(PROVIDED DATA):
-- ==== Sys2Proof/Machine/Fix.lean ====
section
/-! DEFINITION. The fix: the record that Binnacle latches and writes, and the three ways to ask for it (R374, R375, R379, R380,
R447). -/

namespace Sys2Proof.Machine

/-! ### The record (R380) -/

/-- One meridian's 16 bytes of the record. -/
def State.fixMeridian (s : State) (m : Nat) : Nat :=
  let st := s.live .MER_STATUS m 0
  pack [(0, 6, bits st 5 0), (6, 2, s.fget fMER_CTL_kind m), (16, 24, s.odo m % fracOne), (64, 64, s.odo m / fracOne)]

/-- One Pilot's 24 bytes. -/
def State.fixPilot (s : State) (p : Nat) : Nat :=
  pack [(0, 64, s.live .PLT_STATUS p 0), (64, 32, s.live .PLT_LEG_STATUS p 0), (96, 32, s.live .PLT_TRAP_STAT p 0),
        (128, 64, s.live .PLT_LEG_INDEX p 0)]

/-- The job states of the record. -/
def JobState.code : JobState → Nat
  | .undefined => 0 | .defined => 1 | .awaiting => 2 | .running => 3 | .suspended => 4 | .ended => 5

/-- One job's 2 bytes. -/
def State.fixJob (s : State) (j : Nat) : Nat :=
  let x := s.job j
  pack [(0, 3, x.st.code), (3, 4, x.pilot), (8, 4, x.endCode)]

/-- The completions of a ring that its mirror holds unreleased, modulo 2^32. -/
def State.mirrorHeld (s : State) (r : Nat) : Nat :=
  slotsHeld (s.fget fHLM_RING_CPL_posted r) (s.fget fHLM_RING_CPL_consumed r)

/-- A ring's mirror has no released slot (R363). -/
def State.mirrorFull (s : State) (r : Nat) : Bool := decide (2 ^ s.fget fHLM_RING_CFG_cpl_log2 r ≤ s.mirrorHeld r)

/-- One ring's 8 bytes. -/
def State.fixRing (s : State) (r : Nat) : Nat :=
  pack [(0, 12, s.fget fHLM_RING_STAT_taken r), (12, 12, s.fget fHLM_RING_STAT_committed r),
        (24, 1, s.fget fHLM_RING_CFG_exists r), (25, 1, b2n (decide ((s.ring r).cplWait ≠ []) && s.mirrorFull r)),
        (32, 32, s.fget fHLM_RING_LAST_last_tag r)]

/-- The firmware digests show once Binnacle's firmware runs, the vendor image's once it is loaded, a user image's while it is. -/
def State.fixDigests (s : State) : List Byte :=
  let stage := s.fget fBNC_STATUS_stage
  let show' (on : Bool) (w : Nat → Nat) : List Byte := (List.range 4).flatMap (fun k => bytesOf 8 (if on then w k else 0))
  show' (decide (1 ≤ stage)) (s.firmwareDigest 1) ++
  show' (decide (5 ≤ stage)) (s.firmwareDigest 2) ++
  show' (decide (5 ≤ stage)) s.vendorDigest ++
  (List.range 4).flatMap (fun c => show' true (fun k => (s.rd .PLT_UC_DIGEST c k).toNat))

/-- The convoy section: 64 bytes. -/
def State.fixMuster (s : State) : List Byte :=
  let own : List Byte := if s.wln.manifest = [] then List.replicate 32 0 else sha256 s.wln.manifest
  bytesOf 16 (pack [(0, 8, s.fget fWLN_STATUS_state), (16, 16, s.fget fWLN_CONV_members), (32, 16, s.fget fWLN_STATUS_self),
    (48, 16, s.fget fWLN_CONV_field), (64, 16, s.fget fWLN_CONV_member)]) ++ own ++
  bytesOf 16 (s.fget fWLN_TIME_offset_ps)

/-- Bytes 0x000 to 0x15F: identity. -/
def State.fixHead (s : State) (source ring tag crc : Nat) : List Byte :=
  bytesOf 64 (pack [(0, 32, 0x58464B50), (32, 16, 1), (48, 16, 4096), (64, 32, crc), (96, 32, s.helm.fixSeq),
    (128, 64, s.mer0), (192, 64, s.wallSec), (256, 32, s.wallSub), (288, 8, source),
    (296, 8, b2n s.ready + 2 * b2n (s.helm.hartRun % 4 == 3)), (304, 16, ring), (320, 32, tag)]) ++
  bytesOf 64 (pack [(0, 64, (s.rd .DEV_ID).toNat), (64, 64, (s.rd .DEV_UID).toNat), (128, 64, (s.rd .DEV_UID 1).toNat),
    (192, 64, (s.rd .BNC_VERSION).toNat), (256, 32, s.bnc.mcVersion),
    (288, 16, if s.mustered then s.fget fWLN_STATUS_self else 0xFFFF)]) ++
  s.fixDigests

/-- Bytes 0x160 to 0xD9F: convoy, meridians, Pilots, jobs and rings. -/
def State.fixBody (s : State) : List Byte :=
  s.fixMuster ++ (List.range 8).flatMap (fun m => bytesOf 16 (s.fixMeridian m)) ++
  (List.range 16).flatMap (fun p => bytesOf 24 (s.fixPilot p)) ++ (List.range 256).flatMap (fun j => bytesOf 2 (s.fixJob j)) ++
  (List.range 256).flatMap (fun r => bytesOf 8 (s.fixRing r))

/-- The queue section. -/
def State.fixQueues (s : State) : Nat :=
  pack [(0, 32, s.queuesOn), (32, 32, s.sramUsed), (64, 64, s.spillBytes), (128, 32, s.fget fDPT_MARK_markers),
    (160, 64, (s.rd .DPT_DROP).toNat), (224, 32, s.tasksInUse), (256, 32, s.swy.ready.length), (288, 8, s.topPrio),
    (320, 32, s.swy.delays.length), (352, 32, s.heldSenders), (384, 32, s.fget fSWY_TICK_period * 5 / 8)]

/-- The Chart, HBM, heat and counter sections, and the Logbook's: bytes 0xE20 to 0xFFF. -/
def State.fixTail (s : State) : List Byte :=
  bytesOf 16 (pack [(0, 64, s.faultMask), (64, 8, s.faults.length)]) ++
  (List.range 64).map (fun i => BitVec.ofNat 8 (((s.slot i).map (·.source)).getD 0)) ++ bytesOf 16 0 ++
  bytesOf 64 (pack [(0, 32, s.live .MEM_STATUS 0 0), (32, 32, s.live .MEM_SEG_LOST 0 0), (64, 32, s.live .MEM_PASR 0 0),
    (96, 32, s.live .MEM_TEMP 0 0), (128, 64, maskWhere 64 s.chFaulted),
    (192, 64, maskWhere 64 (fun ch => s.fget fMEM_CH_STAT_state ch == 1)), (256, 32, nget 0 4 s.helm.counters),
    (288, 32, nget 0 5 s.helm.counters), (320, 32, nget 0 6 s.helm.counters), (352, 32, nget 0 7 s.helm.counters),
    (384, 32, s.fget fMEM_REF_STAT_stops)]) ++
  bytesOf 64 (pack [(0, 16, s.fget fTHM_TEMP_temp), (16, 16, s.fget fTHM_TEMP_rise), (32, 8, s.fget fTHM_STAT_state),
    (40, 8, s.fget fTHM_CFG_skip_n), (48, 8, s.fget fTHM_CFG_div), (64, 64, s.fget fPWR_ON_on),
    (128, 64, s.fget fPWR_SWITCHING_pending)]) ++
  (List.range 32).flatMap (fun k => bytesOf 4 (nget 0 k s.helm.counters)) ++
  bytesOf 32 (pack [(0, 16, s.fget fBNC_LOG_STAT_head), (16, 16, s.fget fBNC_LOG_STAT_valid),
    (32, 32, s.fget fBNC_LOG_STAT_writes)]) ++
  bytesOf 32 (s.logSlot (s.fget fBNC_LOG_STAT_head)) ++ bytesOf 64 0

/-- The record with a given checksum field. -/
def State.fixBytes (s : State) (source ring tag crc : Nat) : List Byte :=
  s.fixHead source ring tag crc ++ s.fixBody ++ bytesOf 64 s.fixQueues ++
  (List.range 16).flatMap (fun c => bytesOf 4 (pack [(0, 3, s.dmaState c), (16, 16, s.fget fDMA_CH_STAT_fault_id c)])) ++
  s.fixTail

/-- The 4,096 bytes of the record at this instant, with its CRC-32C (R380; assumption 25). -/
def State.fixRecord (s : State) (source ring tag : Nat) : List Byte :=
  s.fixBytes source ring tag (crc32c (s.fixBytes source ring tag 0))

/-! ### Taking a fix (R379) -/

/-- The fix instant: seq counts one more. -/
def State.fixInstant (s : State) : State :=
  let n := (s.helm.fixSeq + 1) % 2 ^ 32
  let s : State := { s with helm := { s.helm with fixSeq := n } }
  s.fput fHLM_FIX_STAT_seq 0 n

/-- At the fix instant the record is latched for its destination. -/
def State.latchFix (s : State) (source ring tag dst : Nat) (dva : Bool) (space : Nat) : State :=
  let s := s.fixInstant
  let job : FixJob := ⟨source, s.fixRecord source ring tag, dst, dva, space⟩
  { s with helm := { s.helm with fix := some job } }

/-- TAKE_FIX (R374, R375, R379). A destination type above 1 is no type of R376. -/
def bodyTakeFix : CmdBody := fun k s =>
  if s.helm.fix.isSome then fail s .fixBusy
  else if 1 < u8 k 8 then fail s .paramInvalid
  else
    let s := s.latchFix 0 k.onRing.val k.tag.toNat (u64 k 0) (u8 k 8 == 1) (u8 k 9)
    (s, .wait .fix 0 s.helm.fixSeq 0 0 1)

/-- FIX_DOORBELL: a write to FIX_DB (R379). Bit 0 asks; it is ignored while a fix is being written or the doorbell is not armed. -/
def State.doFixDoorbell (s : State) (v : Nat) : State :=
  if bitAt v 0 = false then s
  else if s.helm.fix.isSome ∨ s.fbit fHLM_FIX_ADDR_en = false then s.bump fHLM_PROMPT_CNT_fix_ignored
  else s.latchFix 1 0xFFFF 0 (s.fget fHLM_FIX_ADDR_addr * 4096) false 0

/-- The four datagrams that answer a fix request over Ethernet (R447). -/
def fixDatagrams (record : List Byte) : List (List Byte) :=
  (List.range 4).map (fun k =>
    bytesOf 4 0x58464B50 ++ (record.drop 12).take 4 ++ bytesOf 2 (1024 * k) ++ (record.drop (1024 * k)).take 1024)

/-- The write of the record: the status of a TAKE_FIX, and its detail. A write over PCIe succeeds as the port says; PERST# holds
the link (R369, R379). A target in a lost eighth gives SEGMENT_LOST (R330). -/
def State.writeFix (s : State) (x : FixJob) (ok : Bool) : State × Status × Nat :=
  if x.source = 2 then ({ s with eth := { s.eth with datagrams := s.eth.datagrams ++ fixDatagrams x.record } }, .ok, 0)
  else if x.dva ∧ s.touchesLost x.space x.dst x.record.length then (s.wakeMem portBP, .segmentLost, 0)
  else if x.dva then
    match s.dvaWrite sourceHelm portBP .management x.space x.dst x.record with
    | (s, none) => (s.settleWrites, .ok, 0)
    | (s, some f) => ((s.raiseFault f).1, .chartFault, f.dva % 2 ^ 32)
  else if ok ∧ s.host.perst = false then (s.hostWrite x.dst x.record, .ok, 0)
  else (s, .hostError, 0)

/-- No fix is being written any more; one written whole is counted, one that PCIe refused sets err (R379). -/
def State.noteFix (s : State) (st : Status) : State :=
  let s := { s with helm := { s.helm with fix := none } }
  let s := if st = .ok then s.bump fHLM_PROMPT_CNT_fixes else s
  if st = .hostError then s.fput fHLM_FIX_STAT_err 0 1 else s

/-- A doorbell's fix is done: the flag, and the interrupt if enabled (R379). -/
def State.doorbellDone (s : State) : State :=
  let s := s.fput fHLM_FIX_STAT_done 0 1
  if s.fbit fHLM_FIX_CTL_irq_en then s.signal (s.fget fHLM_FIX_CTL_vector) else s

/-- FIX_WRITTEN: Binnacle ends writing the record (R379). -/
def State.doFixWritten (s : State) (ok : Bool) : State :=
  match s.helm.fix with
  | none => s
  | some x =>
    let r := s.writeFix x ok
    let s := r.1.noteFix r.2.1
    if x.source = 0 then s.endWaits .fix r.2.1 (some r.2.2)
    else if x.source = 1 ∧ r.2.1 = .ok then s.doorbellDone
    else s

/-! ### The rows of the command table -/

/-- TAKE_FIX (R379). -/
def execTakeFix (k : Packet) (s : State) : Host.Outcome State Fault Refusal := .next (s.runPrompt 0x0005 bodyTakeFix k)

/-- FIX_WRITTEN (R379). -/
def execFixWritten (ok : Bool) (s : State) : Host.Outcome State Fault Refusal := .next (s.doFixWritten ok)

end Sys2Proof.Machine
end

(TASK DETAILS): Restate word for word the lines in the material above from the one with "let s : State" to the one with "if bitAt v 0 = false then s"; both of those lines count, and nothing else does.

(TASK RESPONSE):
  let s : State := { s with helm := { s.helm with fixSeq := n } }
  s.fput fHLM_FIX_STAT_seq 0 n

/-- At the fix instant the record is latched for its destination. -/
def State.latchFix (s : State) (source ring tag dst : Nat) (dva : Bool) (space : Nat) : State :=
  let s := s.fixInstant
  let job : FixJob := ⟨source, s.fixRecord source ring tag, dst, dva, space⟩
  { s with helm := { s.helm with fix := some job } }

/-- TAKE_FIX (R374, R375, R379). A destination type above 1 is no type of R376. -/
def bodyTakeFix : CmdBody := fun k s =>
  if s.helm.fix.isSome then fail s .fixBusy
  else if 1 < u8 k 8 then fail s .paramInvalid
  else
    let s := s.latchFix 0 k.onRing.val k.tag.toNat (u64 k 0) (u8 k 8 == 1) (u8 k 9)
    (s, .wait .fix 0 s.helm.fixSeq 0 0 1)

/-- FIX_DOORBELL: a write to FIX_DB (R379). Bit 0 asks; it is ignored while a fix is being written or the doorbell is not armed. -/
def State.doFixDoorbell (s : State) (v : Nat) : State :=
  if bitAt v 0 = false then s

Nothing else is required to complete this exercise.